In February 2021, Kyowa Kirin reported that KHK4083 met the primary endpoint in a Phase 2 randomized, double-blind and placebo-controlled clinical study conducted in the U.S., Japan, Canada, and Germany. The study included 274 patients with moderate-to-severe atopic dermatitis, who were not adequately controlled with topical agents. All KHK4083 cohorts achieved superiority to the placebo cohort for the primary endpoint of percent change from baseline in Eczema Area and Severity Index (EASI) at 16 weeks with statistical significance. In addition, there was significant difference in the percentage of patients achieving an EASI-75 (EASI score of 75% or greater improvement from baseline) at 16 weeks and the percentage of patients achieving the Investigator’s Global Assessment (IGA) of 0 or 1 with an improvement of 2 points or more at 16 weeks in all KHK4083 cohorts compared to the placebo cohort. Sustained efficacy of KHK4083 was observed beyond week 16.

Common treatment-emergent adverse events for KHK4083 cohorts were pyrexia, nasopharyngitis, worsening of atopic dermatitis and chills during the first 16 weeks.
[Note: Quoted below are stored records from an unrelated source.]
/-- Major 0x38: BARINIT, BARARR, BARWAIT, BARARW, BARTEST. -/
def major38 (w : BitVec 32) : Option Instr :=
  if w.extractLsb' 28 4 = 0x0#4 ∧ w.extractLsb' 19 3 = 0x0#3 then some (.barinit (w.extractLsb' 7 6) (w.extractLsb' 13 6) (w.extractLsb' 22 2) (w.extractLsb' 24 4))
  else if w.extractLsb' 28 4 = 0x0#4 ∧ w.extractLsb' 19 3 = 0x1#3 then some (.bararr (w.extractLsb' 7 6) (w.extractLsb' 13 6) (w.extractLsb' 22 2) (w.extractLsb' 24 4))
  else if w.extractLsb' 28 4 = 0x0#4 ∧ w.extractLsb' 19 3 = 0x2#3 then some (.barwait (w.extractLsb' 7 6) (w.extractLsb' 13 6) (w.extractLsb' 22 2) (w.extractLsb' 24 4))
  else if w.extractLsb' 28 4 = 0x0#4 ∧ w.extractLsb' 19 3 = 0x3#3 then some (.bararw (w.extractLsb' 7 6) (w.extractLsb' 13 6) (w.extractLsb' 22 2) (w.extractLsb' 24 4))
  else if w.extractLsb' 28 4 = 0x0#4 ∧ w.extractLsb' 19 3 = 0x4#3 then some (.bartest (w.extractLsb' 7 6) (w.extractLsb' 13 6) (w.extractLsb' 22 2) (w.extractLsb' 24 4))
  else none

/-- Major 0x39: SHGET, SHSLICE, SHREC, SHFENCE. -/
def major39 (w : BitVec 32) : Option Instr :=
  if w.extractLsb' 25 7 = 0x0#7 ∧ w.extractLsb' 19 3 = 0x0#3 then some (.shget (w.extractLsb' 7 6) (w.extractLsb' 13 6) (w.extractLsb' 22 3))
  else if w.extractLsb' 25 7 = 0x0#7 ∧ w.extractLsb' 19 3 = 0x1#3 ∧ w.extractLsb' 13 6 = 0x0#6 then some (.shslice (w.extractLsb' 7 6) (w.extractLsb' 22 3))
  else if w.extractLsb' 25 7 = 0x0#7 ∧ w.extractLsb' 19 3 = 0x2#3 ∧ w.extractLsb' 13 6 = 0x0#6 then some (.shrec (w.extractLsb' 7 6) (w.extractLsb' 22 3))
  else if w.extractLsb' 25 7 = 0x0#7 ∧ w.extractLsb' 22 3 = 0x0#3 ∧ w.extractLsb' 19 3 = 0x3#3 ∧ w.extractLsb' 7 12 = 0x0#12 then some (.shfence)
  else none

/-- Major 0x3A: CREG, CPOST, CSTAT, CDEREG. -/
def major3A (w : BitVec 32) : Option Instr :=
  if w.extractLsb' 19 13 = 0x0#13 then some (.creg (w.extractLsb' 7 6) (w.extractLsb' 13 6))
  else if w.extractLsb' 19 13 = 0x1#13 then some (.cpost (w.extractLsb' 7 6) (w.extractLsb' 13 6))
  else if w.extractLsb' 19 13 = 0x2#13 then some (.cstat (w.extractLsb' 7 6) (w.extractLsb' 13 6))
  else if w.extractLsb' 19 13 = 0x3#13 ∧ w.extractLsb' 7 6 = 0x0#6 then some (.cdereg (w.extractLsb' 13 6))
  else none

/-- Major 0x3B: CSRR, CSRW, CSRS, CSRC. -/
def major3B (w : BitVec 32) : Option Instr :=
  if w.extractLsb' 31 1 = 0x0#1 ∧ w.extractLsb' 13 6 = 0x0#6 then some (.csrr (w.extractLsb' 7 6) (w.extractLsb' 19 12))
  else if w.extractLsb' 31 1 = 0x1#1 ∧ w.extractLsb' 7 6 = 0x0#6 then some (.csrw (w.extractLsb' 13 6) (w.extractLsb' 19 12))
  else if w.extractLsb' 31 1 = 0x1#1 ∧ w.extractLsb' 7 6 = 0x1#6 then some (.csrs (w.extractLsb' 13 6) (w.extractLsb' 19 12))
  else if w.extractLsb' 31 1 = 0x1#1 ∧ w.extractLsb' 7 6 = 0x2#6 then some (.csrc (w.extractLsb' 13 6) (w.extractLsb' 19 12))
  else none

/-- Major 0x3C: TRAP, WFE, BREAK, NOP, UTRET, SEQSYNC. -/
def major3C (w : BitVec 32) : Option Instr :=
  if w.extractLsb' 19 3 = 0x1#3 ∧ w.extractLsb' 13 6 = 0x0#6 ∧ w.extractLsb' 7 6 = 0x0#6 then some (.trap (w.extractLsb' 22 10))
  else if w.extractLsb' 22 10 = 0x0#10 ∧ w.extractLsb' 19 3 = 0x3#3 ∧ w.extractLsb' 7 6 = 0x0#6 then some (.wfe (w.extractLsb' 13 6))
  else if w.extractLsb' 19 3 = 0x4#3 ∧ w.extractLsb' 13 6 = 0x0#6 ∧ w.extractLsb' 7 6 = 0x0#6 then some (.brk (w.extractLsb' 22 10))
  else if w.extractLsb' 22 10 = 0x0#10 ∧ w.extractLsb' 19 3 = 0x0#3 ∧ w.extractLsb' 13 6 = 0x0#6 ∧ w.extractLsb' 7 6 = 0x0#6 then some (.nop)
  else if w.extractLsb' 22 10 = 0x0#10 ∧ w.extractLsb' 19 3 = 0x2#3 ∧ w.extractLsb' 13 6 = 0x0#6 ∧ w.extractLsb' 7 6 = 0x0#6 then some (.utret)
  else if w.extractLsb' 22 10 = 0x0#10 ∧ w.extractLsb' 19 3 = 0x5#3 ∧ w.extractLsb' 13 6 = 0x0#6 ∧ w.extractLsb' 7 6 = 0x0#6 then some (.seqsync)
  else none

/-- Major 0x3D: CTXSAVE, CTXLOAD, TRET, HALT, TLBINV, BKCLR, OWNSET, MSPILL, MFILL, ROTHOLD. -/
def major3D (w : BitVec 32) : Option Instr :=
  if w.extractLsb' 19 13 = 0x7#13 then some (.ctxsave (w.extractLsb' 7 6) (w.extractLsb' 13 6))
  else if w.extractLsb' 19 13 = 0x8#13 then some (.ctxload (w.extractLsb' 7 6) (w.extractLsb' 13 6))
  else if w.extractLsb' 19 13 = 0x0#13 ∧ w.extractLsb' 7 12 = 0x0#12 then some (.tret)
  else if w.extractLsb' 19 13 = 0x1#13 ∧ w.extractLsb' 7 12 = 0x0#12 then some (.halt)
  else if w.extractLsb' 19 13 = 0x2#13 ∧ w.extractLsb' 7 12 = 0x0#12 then some (.tlbinv)
  else if w.extractLsb' 19 13 = 0x3#13 ∧ w.extractLsb' 7 12 = 0x0#12 then some (.bkclr)
  else if w.extractLsb' 19 13 = 0x4#13 ∧ w.extractLsb' 7 12 = 0x0#12 then some (.ownset)
  else if w.extractLsb' 19 13 = 0x5#13 ∧ w.extractLsb' 7 12 = 0x0#12 then some (.mspill)
  else if w.extractLsb' 19 13 = 0x6#13 ∧ w.extractLsb' 7 12 = 0x0#12 then some (.mfill)
  else if w.extractLsb' 19 13 = 0x9#13 ∧ w.extractLsb' 7 12 = 0x0#12 then some (.rothold)
  else none

/-- Compact code 0: NOP_COMPACT. -/
def compact0 (w : BitVec 16) : Option Instr :=
  if w.extractLsb' 1 10 = 0x0#10 then some (.nopCompact)
  else none

/-- Compact code 1: MOV. -/
noncomputable def compact1 (w : BitVec 16) : Option Instr :=
  if w.extractLsb' 1 2 = 0x0#2 then some (.mov (w.extractLsb' 7 4) (w.extractLsb' 3 4))
  else none

/-- Compact code 2: LI. -/
noncomputable def compact2 (w : BitVec 16) : Option Instr :=
  some (.li (w.extractLsb' 7 4) (w.extractLsb' 1 6))

/-- Compact code 3: ADD_COMPACT. -/
noncomputable def compact3 (w : BitVec 16) : Option Instr :=
  if w.extractLsb' 1 2 = 0x0#2 then some (.addCompact (w.extractLsb' 7 4) (w.extractLsb' 3 4))
  else none

/-- Compact code 4: SUB_COMPACT. -/
noncomputable def compact4 (w : BitVec 16) : Option Instr :=
  if w.extractLsb' 1 2 = 0x0#2 then some (.subCompact (w.extractLsb' 7 4) (w.extractLsb' 3 4))
  else none

/-- Compact code 5: ADDI_COMPACT. -/
noncomputable def compact5 (w : BitVec 16) : Option Instr :=
  some (.addiCompact (w.extractLsb' 7 4) (w.extractLsb' 1 6))

/-- Compact code 6: AND_COMPACT. -/
noncomputable def compact6 (w : BitVec 16) : Option Instr :=
  if w.extractLsb' 1 2 = 0x0#2 then some (.andCompact (w.extractLsb' 7 4) (w.extractLsb' 3 4))
  else none

/-- Compact code 7: OR_COMPACT. -/
noncomputable def compact7 (w : BitVec 16) : Option Instr :=
  if w.extractLsb' 1 2 = 0x0#2 then some (.orCompact (w.extractLsb' 7 4) (w.extractLsb' 3 4))
  else none

/-- Compact code 8: XOR_COMPACT. -/
noncomputable def compact8 (w : BitVec 16) : Option Instr :=
  if w.extractLsb' 1 2 = 0x0#2 then some (.xorCompact (w.extractLsb' 7 4) (w.extractLsb' 3 4))
  else none

/-- Compact code 9: SLLI_COMPACT. -/
noncomputable def compact9 (w : BitVec 16) : Option Instr :=
  some (.slliCompact (w.extractLsb' 7 4) (w.extractLsb' 1 6))

/-- Compact code 10: SRLI_COMPACT. -/
noncomputable def compact10 (w : BitVec 16) : Option Instr :=
  some (.srliCompact (w.extractLsb' 7 4) (w.extractLsb' 1 6))

/-- Compact code 11: SRAI_COMPACT. -/
noncomputable def compact11 (w : BitVec 16) : Option Instr :=
  some (.sraiCompact (w.extractLsb' 7 4) (w.extractLsb' 1 6))

/-- Compact code 12: LD_W_COMPACT. -/
def compact12 (w : BitVec 16) : Option Instr :=
  some (.ldWCompact (w.extractLsb' 7 4) (w.extractLsb' 3 4) (w.extractLsb' 1 2))

/-- Compact code 13: LD_D_COMPACT. -/
def compact13 (w : BitVec 16) : Option Instr :=
  some (.ldDCompact (w.extractLsb' 7 4) (w.extractLsb' 3 4) (w.extractLsb' 1 2))

/-- Compact code 14: ST_W_COMPACT. -/
def compact14 (w : BitVec 16) : Option Instr :=
  some (.stWCompact (w.extractLsb' 7 4) (w.extractLsb' 3 4) (w.extractLsb' 1 2))

/-- Compact code 15: ST_D_COMPACT. -/
def compact15 (w : BitVec 16) : Option Instr :=
  some (.stDCompact (w.extractLsb' 7 4) (w.extractLsb' 3 4) (w.extractLsb' 1 2))

/-- Compact code 16: BEQZ. -/
noncomputable def compact16 (w : BitVec 16) : Option Instr :=
  some (.beqz (w.extractLsb' 7 4) (w.extractLsb' 1 6))

/-- Compact code 17: BNEZ. -/
noncomputable def compact17 (w : BitVec 16) : Option Instr :=
  some (.bnez (w.extractLsb' 7 4) (w.extractLsb' 1 6))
Pyrexia and chills events were mild to moderate in intensity, most of them were due to injection reaction and observed only after the first administration of the investigational product. There were no events of severe hypersensitivity reactions and no deaths observed in the study.

About Atopic Dermatitis

Atopic dermatitis is a chronic disease in which the immune system becomes disordered and overactive, triggering inflammation that damages the skin barrier. People with atopic dermatitis can get rashes anywhere on the body that can ooze, weep fluid and bleed when scratched, making skin vulnerable to infection. Skin can become dry and discolored, and repeated scratching can cause thickening and hardening of the skin. Atopic dermatitis typically begins in childhood, affecting 15% to 20% of children and 1% to 3% of adults worldwide. The incidence of the disease has increased two- to three-fold since the 1970s. People who have asthma and/or hay fever or who have family members who do, are more likely to develop atopic dermatitis.

About OX40

OX40 is a co-stimulatory molecule that is one of the tumor necrosis factor receptor (TNFR) family members. It plays an important role in maintaining T cell proliferation and survival and in the formation of memory T cells. OX40 is expressed on the surface of effector T cells (CD4 positive) activated by antigens. It has been reported that effector T cells expressing OX40 are present in the lesions of atopic dermatitis.